Grave crise no setor canavieiro do Nordeste é pauta de reunião da Unida

Publicado em 26/11/2025 08:00 e atualizado em 26/11/2025 08:40

Os associados da União Nordestina dos Produtores de Cana-de-açúcar (Unida) se reuniram nesta terça-feira (25), em transmissão online, para debater a crise que atravessa o setor, com baixos preços pagos pela matéria-prima, chegando a patamares superiores a 33% de defasagem em relação ao mesmo período do ano passado. O presidente da Unida, Pedro Campos Neto conduziu a reunião que contou com a participação de representantes de Alagoas, Pernambuco, Paraíba, Rio Grande do Norte e Sergipe. “Vamos pleitear ajuda dos governos federal e estadual até porque essa crise que nos afeta impacta não apenas no setor, mas em toda a sociedade porque muitos empregos estão em risco. Ajudar o setor a superar esse momento não é uma questão de solidariedade, mas de sobrevivência de um segmento importante para a economia e desenvolvimento do Nordeste”, afirma Pedro Campos Neto.

O dirigente da Unida iniciou o encontro destacando que essa é a pior safra que ele vivencia. “Eu estou na minha 20ª safra e nunca passei por uma situação tão preocupante”, disse Pedro Campos Neto. O presidente da Associação dos Plantadores de Cana de Pernambuco (AFCP), Alexandre Lima, reforçou o argumento, destacando que a situação é muito grave e o fornecedor de cana está trabalhando com prejuízo. “O que estamos recebendo não cobre nem os custos”, reiterou ele.

O presidente da Associação dos Plantadores de Cana de Alagoas (Asplana), Edgar Antunes, destacou a problemática dos fornecedores alagoanos. “Diante desta situação, já nos mobilizamos para junto ao governo estadual buscar soluções que ajudem a minimizar o problema porque sem apoio não conseguiremos superar esse momento sem comprometer seriamente o equilíbrio da atividade e o custeio da próxima safra”, destacou ele que tenta uma audiência com o governador na próxima semana.

Em situação ainda mais complicada, o presidente da Associação dos Plantadores de Cana do Rio Grande do Norte, Hermano Neto, destacou que além do baixo preço pago pela matéria-prima, os pagamentos dos fornecedores já começam a atrasar. “Essa crise afeta toda a cadeia produtiva e acaba prejudicando todo mundo, inclusive com início de atraso nos pagamentos”, destacou ele

O presidente da Associação dos Plantadores de Cana da Paraíba (Asplan), José Inácio de Morais, que planta cana há mais de 40 anos, destaca que a atual situação é uma das mais graves que ele vivenciou. “Estamos com uma diferença de mais deR$ 50,00 na tonelada de cana e precisamos de ajuda para superar esse momento”, afirma ele que sugeriu propor aos governos estaduais uma proposta de crédito presumido. “Isso é algo que já foi feito no passado e pode ser feito novamente”, disse ele, destacando que na PB essa ajuda corresponderia a R$ 35 milhões, o equivalente a R$ 10,00 por tonelada de cana por fornecedor, beneficiando cerca de 1.500 produtores de cana, sendo 90% deles pequenos e micros.

Segundo José Inácio, o plano de salvação do setor precisa ser encarado como prioridade pelos governadores do Nordeste. “Somos o setor que mais emprega no campo, que gera divisas, mas sem apoio, milhares de empregos serão perdidos e a arrecadação reduzida, de forma que ao ajudar o setor, os governos estarão ajudando a eles também”, reforça o dirigente canavieiro, que estará na próxima segunda-feira (1º), em Recife, onde participará de uma Audiência Pública na Assembleia Legislativa de Pernambuco cuja pauta é debater a crise do setor canavieiro do Nordeste.

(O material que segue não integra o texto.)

-- ==== Sys2Proof/Certificates/Slice0/Obligations.lean ====
section
/-! DEFINITION. The statements for the provers, and the real-number and frame vocabulary they are written in. Free values
(`Config`) stay unconstrained in every one of them. -/

namespace Sys2Proof.Machine

/-! ### Real numbers -/

/-- The magnitude `mant * 2^exp`. -/
noncomputable def magnitude (z : Exact) : ℝ := z.mant * (2 : ℝ) ^ z.exp

/-- `z` stands for the real number `x`: exactly, or, when `sticky` is set, as its leading bits (at least 69). -/
def standsFor (z : Exact) (x : ℝ) : Prop :=
  (if z.sticky then 2 ^ 68 ≤ z.mant ∧ magnitude z < |x| ∧ |x| < (z.mant + 1) * (2 : ℝ) ^ z.exp else |x| = magnitude z)
    ∧ (x ≠ 0 → (z.neg = true ↔ x < 0))

/-- A sign as a factor. -/
noncomputable def signFactor (neg : Bool) : ℝ := if neg then -1 else 1

/-- `val(v)` of a finite double-extended pattern (spec/40_data_formats.md R196). -/
noncomputable def extReal (v : Extended) : ℝ :=
  signFactor (v.getLsbD 79) * ((v.extractLsb' 0 64).toNat / (2 : ℝ) ^ (63 : ℤ))
    * (2 : ℝ) ^ ((max (v.extractLsb' 64 15).toNat 1 : ℤ) - 16383)

/-- The value of a finite single-precision word (spec/40_data_formats.md R183). -/
noncomputable def singleReal (w : Word) : ℝ :=
  let e := (w.extractLsb' 23 8).toNat
  let f : ℝ := (w.extractLsb' 0 23).toNat / (2 : ℝ) ^ (23 : ℤ)
  signFactor (w.getLsbD 31) * (if e = 0 then (2 : ℝ) ^ (-126 : ℤ) * f else (2 : ℝ) ^ ((e : ℤ) - 127) * (1 + f))

/-- The value of a finite double-precision operand (spec/40_data_formats.md R186). -/
noncomputable def doubleReal (d : BitVec 64) : ℝ :=
  let e := (d.extractLsb' 52 11).toNat
  let f : ℝ := (d.extractLsb' 0 52).toNat / (2 : ℝ) ^ (52 : ℤ)
  signFactor (d.getLsbD 63) * (if e = 0 then (2 : ℝ) ^ (-1022 : ℤ) * f else (2 : ℝ) ^ ((e : ℤ) - 1023) * (1 + f))

/-- The value of a finite result. -/
noncomputable def datumReal : Datum → ℝ
  | .finite neg sig lsb => signFactor neg * sig * (2 : ℝ) ^ lsb
  | .zero _ => 0
  | .infinity _ => 0
  | .generatedNan => 0
  | .nan _ _ _ => 0

/-- `n * 2^q` is the rounding of `x` to a multiple of `2^q` in the mode `rc` (spec/41_operation_model.md R240). -/
def roundsTo (rc : RoundMode) (q : ℤ) (x : ℝ) (n : ℤ) : Prop :=
  match rc with
  | .nearest => |n - x / (2 : ℝ) ^ q| ≤ 1 / 2 ∧ (|n - x / (2 : ℝ) ^ q| = 1 / 2 → Even n)
  | .towardPlus => x / (2 : ℝ) ^ q ≤ n ∧ (n : ℝ) < x / (2 : ℝ) ^ q + 1
  | .towardMinus => (n : ℝ) ≤ x / (2 : ℝ) ^ q ∧ x / (2 : ℝ) ^ q < n + 1
  | .towardZero => |(n : ℝ)| ≤ |x / (2 : ℝ) ^ q| ∧ |x / (2 : ℝ) ^ q| < |(n : ℝ)| + 1 ∧ 0 ≤ n * (x / (2 : ℝ) ^ q)

/-- The digit `D_k` of a decimal container: bits `4k+7` to `4k+4` (spec/40_data_formats.md R200). -/
def decimalDigit (t : Triple) (k : ℕ) : ℕ := (t.extractLsb' (4 * k + 4) 4).toNat

/-- The function of an instruction of spec/46_transcendental.md R371. -/
noncomputable def trigReal : TrigFn → ℝ → ℝ
  | .sin => Real.sin
  | .cos => Real.cos
  | .atan => Real.arctan

/-- The arguments the function accepts (spec/46_transcendental.md R372 to R374). -/
noncomputable def trigLimit : TrigFn → ℝ
  | .sin => Real.pi / 2
  | .cos => Real.pi / 2
  | .atan => 1

/-- `x` and the position of its leading bit: `2^E <= |x| < 2^(E+1)`. -/
def leadingBit (x : ℝ) (E : ℤ) : Prop := (2 : ℝ) ^ E ≤ |x| ∧ |x| < (2 : ℝ) ^ (E + 1)

/-- A finite operand that is not zero. -/
def isNumber (v : Extended) : Prop := classify v = .normal

/-- An operand that is an infinity. -/
def isInfinity (v : Extended) : Prop := classify v = .infinity

/-- An operand on the extended real line. -/
noncomputable def extLine (v : Extended) : EReal :=
  if classify v = .infinity then (if extSign v then ⊥ else ⊤) else (extReal v : EReal)

/-! ### How an instruction ends -/

/-- The instruction completes with `Finish` of the real number `x` (spec/41_operation_model.md R246), in its destination
precision and rounding mode. -/
def finishesWith (i : Instr) (s : State) (x : ℝ) : Prop :=
  ∃ z, standsFor z x ∧ exec i s = .next (completeOperation i.operands true
    (deliverFinished i.operands s (finish s.asr (destPrec i.operands s) (roundMode i.operands s) false z)) s)

/-- The instruction delivers the datum `d` without any exception or sticky bit. -/
def deliversOnly (i : Instr) (s : State) (d : Datum) : Prop :=
  exec i s = .next (deliverResult i.operands true (deliverDatum i.operands s d) s)

/-- The instruction completes with an invalid operation whose handler finds `info` in DR. -/
def invalidWith (i : Instr) (s : State) (info : TrapInfo) : Prop :=
  exec i s = .next (completeOperation i.operands true (invalidOperation i.operands s info) s)

/-- `image` holds the words of the result, left-justified: those the bus master reads from DR in peripheral mode
(spec/20_memory.md R99), those the data writes will drive in coprocessor mode (R103, R112). -/
def deliversWords (mode : Mode) (t : State) (image : Triple) : Prop :=
  (mode = .peripheral → t.dr = image) ∧ (mode = .coprocessor → t.pending = .words image)

/-- The register `q` gets `v`: at once in peripheral mode (spec/20_memory.md R98), at the status fetch in coprocessor mode
(R111). -/
def deliversRegister (mode : Mode) (t : State) (q : Reg) (v : Extended) : Prop :=
  (mode = .peripheral → t.regs.get q = v) ∧ (mode = .coprocessor → t.pending = .register q v)

/-- Is the number `v` copied bit for bit to precision `p`, where `Finish` of its value would give another pattern? A
double-extended destination keeps exponent field 0 with J = 1 (spec/60_exceptions.md R450; log 19). -/
def keepsPattern (p : Prec) (v : Extended) : Prop := p = .extended ∧ extExponent v = 0 ∧ extJ v = true

/-- The instruction completes without an exception or a sticky bit and delivers the bits of the number `v`. -/
def deliversPattern (i : Instr) (s : State) (v : Extended) : Prop :=
  ∃ t, exec i s = .next t ∧ t.pendingException = false ∧ t.asr.csc = true ∧ t.asr.ra = true
    ∧ t.asr.n = extSign v ∧ t.asr.z = false ∧ t.asr.io = false ∧ t.asr.pr = false ∧ t.asr.uo = false
    ∧ t.asr.is = s.asr.is ∧ t.asr.os = s.asr.os ∧ t.asr.us = s.asr.us ∧ t.asr.qs = s.asr.qs ∧ t.asr.ps = s.asr.ps
    ∧ (∀ q p, i.operands.op3 = .reg q p → deliversRegister s.modeLock t q v)
    ∧ (i.operands.op3 = .mem .three → deliversWords s.modeLock t (0#16 ++ v))

/-- The instruction delivers the number `v`, whose real value is `x`. -/
def copiesNumber (i : Instr) (s : State) (v : Extended) (x : ℝ) : Prop :=
  (keepsPattern (destPrec i.operands s) v → deliversPattern i s v)
    ∧ (¬ keepsPattern (destPrec i.operands s) v → finishesWith i s x)

/-- The instruction delivers the operand `v`, which is no trapping NaN, as if by MOVE (spec/41_operation_model.md R255): a
number is finished or copied, an infinity and a zero keep their sign, a nontrapping NaN keeps sign, J and fraction. -/
def copies (i : Instr) (s : State) (v : Extended) : Prop :=
  (isNumber v → copiesNumber i s v (extReal v))
    ∧ (isInfinity v → deliversOnly i s (.infinity (extSign v)))
    ∧ (isZero v = true → deliversOnly i s (.zero (extSign v)))
    ∧ (classify v = .quietNan → deliversOnly i s (.nan (extSign v) (extJ v) (extFraction v)))

/-- No exception is enabled: the five masks and NTNC are 0. -/
def nothingEnabled (a : Asr) : Prop :=
  a.im = false ∧ a.om = false ∧ a.um = false ∧ a.qm = false ∧ a.pm = false ∧ a.ntnc = false

/-! ### Frames -/

/-- The bits only software writes: masks, RC, NTNC, FE (spec/41_operation_model.md R264). -/
def sameControls (a b : Asr) : Prop :=
  b.ntnc = a.ntnc ∧ b.rc = a.rc ∧ b.im = a.im ∧ b.om = a.om ∧ b.um = a.um ∧ b.qm = a.qm ∧ b.pm = a.pm ∧ b.fe = a.fe
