-- ==== Sys2Proof/Laws/Exec.lean ====
section
/-! SUPPORT. What executing any instruction can do, said once: it answers a next state, and that state is the end of an
operation that sets CSC (`completeOperation`) or of an exempt one (`completeRaw`). -/

namespace Sys2Proof.Machine

/-- The operations that yield a result are those that are not exempt. -/
theorem operationOf_isSome (i : Instr) (s : State) : (operationOf i s).isSome = !i.exempt := by
  cases i <;> rfl

/-- An operation that sets CSC ends in `completeOperation` of its result. -/
theorem exec_operation {i : Instr} {s : State} {r : OpResult} (h : operationOf i s = some r) :
    exec i s = .next (completeOperation i.operands (keepsDr i) r s) := by
  cases i <;> first
    | (obtain rfl := Option.some.inj h; rfl)
    | cases h

/-- An exempt operation ends in `completeRaw`; but for WRASR it changes no ASR bit other than RA. -/
theorem exec_exempt {i : Instr} (s : State) (h : i.exempt = true) :
    ∃ a dr v t, exec i s = .next (completeRaw i.operands a dr v t s)
      ∧ (a = asrCompleted s.asr ∨ ∃ o, i = .wrasr o ∧ a = Asr.ofWord (lastWordOp1 o s)) := by
  cases i <;> first
    | exact ⟨_, _, _, _, rfl, .inl rfl⟩
    | exact ⟨_, _, _, _, rfl, .inr ⟨_, rfl, rfl⟩⟩
    | cases h

/-- Everything executing an instruction can do. -/
theorem exec_cases (i : Instr) (s : State) :
    (∃ r, operationOf i s = some r ∧ exec i s = .next (completeOperation i.operands (keepsDr i) r s))
    ∨ (i.exempt = true ∧ ∃ a dr v t, exec i s = .next (completeRaw i.operands a dr v t s)
        ∧ (a = asrCompleted s.asr ∨ ∃ o, i = .wrasr o ∧ a = Asr.ofWord (lastWordOp1 o s))) := by
  cases h : i.exempt with
  | true => exact .inr ⟨rfl, exec_exempt s h⟩
  | false =>
    have hs : (operationOf i s).isSome = true := by rw [operationOf_isSome, h]; rfl
    obtain ⟨r, hr⟩ := Option.isSome_iff_exists.mp hs
    exact .inl ⟨r, hr, exec_operation hr⟩

/-- Everything the end of an operation can do: take the exception the result signals, or deliver the result. -/
theorem completeOperation_cases (o : Operands) (k : Bool) (r : OpResult) (s : State) :
    (∃ info, r.trap = some info ∧ completeOperation o k r s = raiseException r info s)
    ∨ (r.trap = none ∧ completeOperation o k r s = deliverResult o k r s) := by
  unfold completeOperation
  cases r.trap with
  | some info => exact .inl ⟨info, rfl, rfl⟩
  | none => exact .inr ⟨rfl, rfl⟩

/-- What is the same at the end of every operation, whether it signals an exception or delivers a result. -/
theorem completeOperation_common (o : Operands) (k : Bool) (r : OpResult) (s : State) :
    (completeOperation o k r s).asr = asrAfter s.asr r
    ∧ (completeOperation o k r s).cr = s.cr
    ∧ (completeOperation o k r s).phase = (if s.modeLock = .peripheral then .quiescent else .cDone)
    ∧ (completeOperation o k r s).op1In = [] ∧ (completeOperation o k r s).op2In = []
    ∧ (completeOperation o k r s).modeLock = s.modeLock
    ∧ (completeOperation o k r s).pireq = (s.pireq || decide (s.modeLock = .peripheral))
    ∧ (completeOperation o k r s).done = decide (s.modeLock = .coprocessor)
    ∧ (completeOperation o k r s).statusRetry = s.statusRetry
    ∧ (completeOperation o k r s).bus = .idle ∧ (completeOperation o k r s).inbox = s.inbox
    ∧ (completeOperation o k r s).draws = s.draws + 1 := by
  rcases completeOperation_cases o k r s with ⟨info, -, h⟩ | ⟨-, h⟩ <;> rw [h] <;> simp

/-- A pending exception at the end of an operation: coprocessor mode and a signalled exception. -/
theorem completeOperation_pending (o : Operands) (k : Bool) (r : OpResult) (s : State) :
    (completeOperation o k r s).pendingException = (r.trap.isSome && decide (s.modeLock = .coprocessor))
    ∧ (completeOperation o k r s).pending =
      (if r.trap.isSome ∨ s.modeLock = .peripheral then .nothing else pendingFor o.op3 r.reg r.image) := by
  rcases completeOperation_cases o k r s with ⟨info, ht, h⟩ | ⟨ht, h⟩ <;> rw [h] <;> simp [ht]

/-- The registers after an operation: a register destination is written in peripheral mode, when nothing is signalled. -/
theorem completeOperation_regs (o : Operands) (k : Bool) (r : OpResult) (s : State) :
    (completeOperation o k r s).regs =
      (if r.trap = none ∧ s.modeLock = .peripheral then s.regs.write o.op3 r.reg else s.regs) := by
  rcases completeOperation_cases o k r s with ⟨info, ht, h⟩ | ⟨ht, h⟩ <;> rw [h] <;> simp [ht, regsAfter]

/-- Every instruction answers a next state. -/
theorem exec_next (i : Instr) (s : State) : ∃ t, exec i s = .next t := by
  rcases exec_cases i s with ⟨r, -, h⟩ | ⟨-, a, dr, v, t, h, -⟩
  · exact ⟨_, h⟩
  · exact ⟨_, h⟩

/-- What every instruction leaves alone or does alike. -/
theorem exec_common {i : Instr} {s t : State} (h : exec i s = .next t) :
    t.cr = s.cr ∧ t.modeLock = s.modeLock ∧ t.statusRetry = s.statusRetry ∧ t.inbox = s.inbox
    ∧ t.phase = (if s.modeLock = .peripheral then .quiescent else .cDone)
    ∧ t.op1In = [] ∧ t.op2In = []
    ∧ t.pireq = (s.pireq || decide (s.modeLock = .peripheral))
    ∧ t.done = decide (s.modeLock = .coprocessor) ∧ t.bus = .idle ∧ t.draws = s.draws + 1 := by
  rcases exec_cases i s with ⟨r, -, hr⟩ | ⟨-, a, dr, v, u, hr, -⟩
  · obtain rfl : completeOperation i.operands (keepsDr i) r s = t := by simpa [hr] using h
    obtain ⟨-, h2, h3, h4, h5, h6, h7, h8, h9, h10, h11, h12⟩ := completeOperation_common i.operands (keepsDr i) r s
    exact ⟨h2, h6, h9, h11, h3, h4, h5, h7, h8, h10, h12⟩
  · obtain rfl : completeRaw i.operands a dr v u s = t := by simpa [hr] using h
    simp

end Sys2Proof.Machine
end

Além disso, José Inácio já encaminhou oficio pleiteando uma audiência com o governador da Paraíba, João Azevêdo para expor a situação.

José Amado, dirigente da associação de Sergipe, também presente a reunião disse que a situação dos produtores locais segue o mesmo patamar dos demais estados produtores de cana da região. “É uma situação difícil para todos nós, um momento seríssimo”, finalizou ele. Em nível federal, a Unida e outras entidades defendem a proposta de emenda à MP 1309, de autoria do senador Efraim Filho (União-PB) e do deputado federal Meira (PL-PE), que propõe o pagamento de uma subvenção econômica deR$ 12,00 por tonelada de cana produzida na região.